The TRS R consists of the following rules:

half_2_in_ga1(s_11(0_0)) -> half_2_out_ga1(0_0)
half_2_in_ga1(s_11(s_11(X))) -> if_half_2_in_1_ga1(half_2_in_ga1(X))
if_half_2_in_1_ga1(half_2_out_ga1(Y)) -> half_2_out_ga1(s_11(Y))
half_2_in_ga1(0_0) -> half_2_out_ga1(0_0)

The set Q consists of the following terms:

half_2_in_ga1(x0)
if_half_2_in_1_ga1(x0)

We have to consider all (P,Q,R)-chains.
The head symbols of this DP problem are {LOG_2_IN_GA1, IF_LOG_2_IN_1_GA1}.
By using a polynomial ordering, at least one Dependency Pair or term rewrite system rule of this QDP problem can be strictly oriented.

Strictly oriented rules of the TRS R:

half_2_in_ga1(s_11(0_0)) -> half_2_out_ga1(0_0)
half_2_in_ga1(s_11(s_11(X))) -> if_half_2_in_1_ga1(half_2_in_ga1(X))

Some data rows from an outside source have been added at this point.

-- ==== Sys2Proof/Machine/LensRequests.lean ====
section
/-! DEFINITION. The requests of lens control and of the camera access relay (05, 07): SET_PRESET, LENS_GOTO, LENS_HOME,
CAM_ACCESS. -/

namespace Sys2Proof.Machine

/-! ## SET_PRESET (R94) -/

/-- A preset with its named fields written and clamped, and whether one was clamped (R94). -/
def Preset.write (q : Preset) (f : SetPresetFields) : Preset × Bool :=
  let fo := takeField (named f.mask 0) 0 4095 f.focus.toNat q.focus
  let ir := takeField (named f.mask 1) 0 255 f.iris.toNat q.iris
  let zo := takeField (named f.mask 2) 0 1023 f.zoom.toNat q.zoom
  let se := takeField (named f.mask 3) 0 100 f.settle.toNat q.settle
  let tl := takeField (named f.mask 4) 0 64 f.tolerance.toNat q.tolerance
  ({ focus := fo.1, iris := ir.1, zoom := zo.1, settle := se.1, tolerance := tl.1
     valid := if named f.mask 5 then !decide (f.valid = 0) else q.valid },
    fo.2 || ir.2 || zo.2 || se.2 || tl.2)

/-- SET_PRESET of a port (R94). -/
def Ev.setPreset (f : SetPresetFields) (p : PortId) (e : Ev) : Ev × Answer :=
  match presetOf f.index with
  | none => answerOnly .badArgument e
  | some q =>
      let w := ((e.port p).lens.presets.get q).write f
      (e.updLens p fun l => { l with presets := l.presets.set q.val w.1 q.isLt }, { status := adjustedIf w.2 })

/-- SET_PRESET (R94). -/
def State.setPreset (s : State) (h : ReqHeader) (f : SetPresetFields) : State := s.portRequest 0x50 h (Ev.setPreset f)

/-! ## Host lens requests (R105, R106) -/

/-- The state step of R105: the lens is ABSENT or HOLD is set. -/
def Port.lensRefused (x : Port) : Bool := decide (x.lens.state = .absent) || x.feed.hold

/-- The states in which a lens is busy (R105). -/
def LensState.busy : LensState → Bool
  | .moveWait => true | .homing => true | .moving => true | .settling => true
  | .absent => false | .unreferenced => false | .idle => false | .stalled => false

/-- The busy step of R105: a move exists, or a trigger is pending. -/
def Port.lensBusy (x : Port) : Bool := x.lens.state.busy || !x.capture.queue.isEmpty

/-- The answer of a taken host move: ABORTED when its surcharge request has cut the feed in this event (R105, R106). -/
def Ev.answerMove (e : Ev) (p : PortId) : Ev × Answer :=
  (e, { status := if (e.port p).lens.state = .absent then .aborted else .done })

/-- A LENS_GOTO is taken (R105, step 7). DEDUCED: log entry 45. -/
def Ev.takeGoto (e : Ev) (p : PortId) (q : PresetId) : Ev × Answer :=
  ((e.countLens p fun c => { c with hostGoto := bump c.hostGoto }).enterMoveWait p .move .host (some q)).answerMove p

/-- LENS_GOTO of a port, tested in the order of R105. -/
def Ev.lensGoto (preset : Byte) (p : PortId) (e : Ev) : Ev × Answer :=
  match presetOf preset with
  | none => answerOnly .badArgument e
  | some q =>
      let x := e.port p
      if x.lensRefused then answerOnly .refusedState e
      else if x.lensBusy then answerOnly .refusedBusy e
      else if x.lens.state ≠ .idle then answerOnly .refusedState e
      else if (x.lens.presets.get q).valid = false then answerOnly .badArgument e
      else if x.lens.holds q then answerDone (e.updLens p fun l => { l with lastTarget := some q })
      else e.takeGoto p q

/-- LENS_GOTO (R105). -/
def State.lensGoto (s : State) (h : ReqHeader) (preset : Byte) : State := s.portRequest 0x51 h (Ev.lensGoto preset)

/-- LENS_HOME of a port (R106). -/
def Ev.lensHome (p : PortId) (e : Ev) : Ev × Answer :=
  let x := e.port p
  if x.lensRefused then answerOnly .refusedState e
  else if x.lensBusy then answerOnly .refusedBusy e
  else
    ((e.countLens p fun c => { c with hostHome := bump c.hostHome }).enterMoveWait p .home .host none).answerMove p

/-- LENS_HOME (R106). -/
def State.lensHome (s : State) (h : ReqHeader) : State := s.portRequest 0x52 h Ev.lensHome

/-! ## CAM_ACCESS (R136, R137) -/

/-- The structure of a CAM_ACCESS: its port and kind, with a parameter of at most 4095 (R136). -/
def accessTarget (port : Byte) (f : CamAccessFields) : Option (PortId × AccessKind) :=
  match portOf port, accessKindOf f.kind with
  | some p, some k => if f.param.toNat ≤ 4095 then some (p, k) else none
  | some _, none => none
  | none, _ => none

/-- The entries of a port in QUEUED and SENT (R135). -/
def State.unanswered (s : State) (p : PortId) : Nat := (s.relay.filter fun r => r.waitsAt p).length

/-- The port lets no access through: not FULL, not UP, or HOLD set (R136). -/
def Port.accessRefused (x : Port) : Bool :=
  !decide (x.feed.power = .full) || !decide (x.tether.link = .up) || x.feed.hold

/-- The refusal of R136 after structure, if any: operating state, port state, limit. -/
def State.accessRefusal (s : State) (p : PortId) : Option Status :=
  if s.link.opState ≠ .run then some .refusedState
  else if (s.port p).accessRefused then some .refusedState
  else if 3 ≤ s.unanswered p then some .refusedBusy
  else none

/-- The packet of an access (R137). -/
def accessPacket (kind : AccessKind) (param : Half) (value : Word) (tag : Byte) : DownPacket :=
  match kind with
  | .read => .camRead tag param
  | .write => .camWrite tag param value

/-- The value an entry keeps: that of a WRITE (R135). -/
def accessValue (kind : AccessKind) (value : Word) : Word :=
  match kind with
  | .read => 0
  | .write => value

/-- A CAM_ACCESS is taken: an entry in QUEUED reserves the reply, and the packet is handed in (R137). -/
def Ev.takeAccess (e : Ev) (h : ReqHeader) (f : CamAccessFields) (p : PortId) (kind : AccessKind) : Ev :=
  let r : RelayEntry :=
    { port := p, hostTag := h.tag, portField := h.port, kind := kind, param := f.param
      value := accessValue kind f.value, downTag := (e.port p).tether.nextTag, stage := .queued }
  ((e.setRelay (e.relay ++ [r])).updRelay p fun c => { c with taken := bump c.taken }).handTagged p
    (accessPacket kind f.param f.value)

/-- The reply of a CAM_ACCESS that is not taken: its nine bytes carry the kind and parameter as received (R191). -/
def accessReply (h : ReqHeader) (f : CamAccessFields) (status : Status) : Reply :=
  { code := camAccessCode, tag := h.tag, port := h.port, status := status
    payload := accessPayload f.kind f.param 0 0 false }

/-- CAM_ACCESS in the request event (R136). -/
def Ev.camAccess (e : Ev) (h : ReqHeader) (f : CamAccessFields) : Ev :=
  match accessTarget h.port f with
  | none => e.writeReply (accessReply h f .badArgument)
  | some (p, kind) =>
      match e.accessRefusal p with
      | some status =>
          (e.updRelay p fun c => { c with refused := bump c.refused }).writeReply (accessReply h f status)
      | none => e.takeAccess h f p kind

/-- CAM_ACCESS (R136, R137). -/
def State.camAccess (s : State) (h : ReqHeader) (f : CamAccessFields) : State :=
  s.takeRequest camAccessCode fun e => e.camAccess h f

/-! ## The meanings -/

/-- SET_PRESET. -/
def execSetPreset (h : ReqHeader) (f : SetPresetFields) (s : State) : Host.Outcome State Fault Refusal :=
  .next (s.setPreset h f)

/-- LENS_GOTO. -/
def execLensGoto (h : ReqHeader) (preset : Byte) (s : State) : Host.Outcome State Fault Refusal :=
  .next (s.lensGoto h preset)

/-- LENS_HOME. -/
def execLensHome (h : ReqHeader) (s : State) : Host.Outcome State Fault Refusal := .next (s.lensHome h)

/-- CAM_ACCESS. -/
def execCamAccess (h : ReqHeader) (f : CamAccessFields) (s : State) : Host.Outcome State Fault Refusal :=
  .next (s.camAccess h f)

end Sys2Proof.Machine
end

Used ordering: POLO with Polynomial interpretation:

POL(0_0) = 1   
POL(if_half_2_in_1_ga1(x1)) = 2·x1   
POL(LOG_2_IN_GA1(x1)) = 1 + x1   
POL(half_2_in_ga1(x1)) = 1 + x1   
POL(half_2_out_ga1(x1)) = 1 + x1   
POL(IF_LOG_2_IN_1_GA1(x1)) = x1   
POL(s_11(x1)) = 1 + 2·x1   



↳ PROLOG
  ↳ PrologToPiTRSProof
    ↳ PiTRS
      ↳ DependencyPairsProof
        ↳ PiDP
          ↳ DependencyGraphProof
            ↳ AND
              ↳ PiDP
              ↳ PiDP
                ↳ UsableRulesProof
                  ↳ PiDP
                    ↳ PiDPToQDPProof
                      ↳ QDP
                        ↳ RuleRemovalProof
QDP
                            ↳ DependencyGraphProof

Q DP problem:
The TRS P consists of the following rules:

IF_LOG_2_IN_1_GA1(half_2_out_ga1(Z)) -> LOG_2_IN_GA1(Z)
LOG_2_IN_GA1(s_11(X)) -> IF_LOG_2_IN_1_GA1(half_2_in_ga1(s_11(X)))

The TRS R consists of the following rules:

if_half_2_in_1_ga1(half_2_out_ga1(Y)) -> half_2_out_ga1(s_11(Y))
half_2_in_ga1(0_0) -> half_2_out_ga1(0_0)

The set Q consists of the following terms:

half_2_in_ga1(x0)
if_half_2_in_1_ga1(x0)

We have to consider all (P,Q,R)-chains.
The head symbols of this DP problem are {LOG_2_IN_GA1, IF_LOG_2_IN_1_GA1}.
The approximation of the Dependency Graph contains 0 SCCs with 2 less nodes.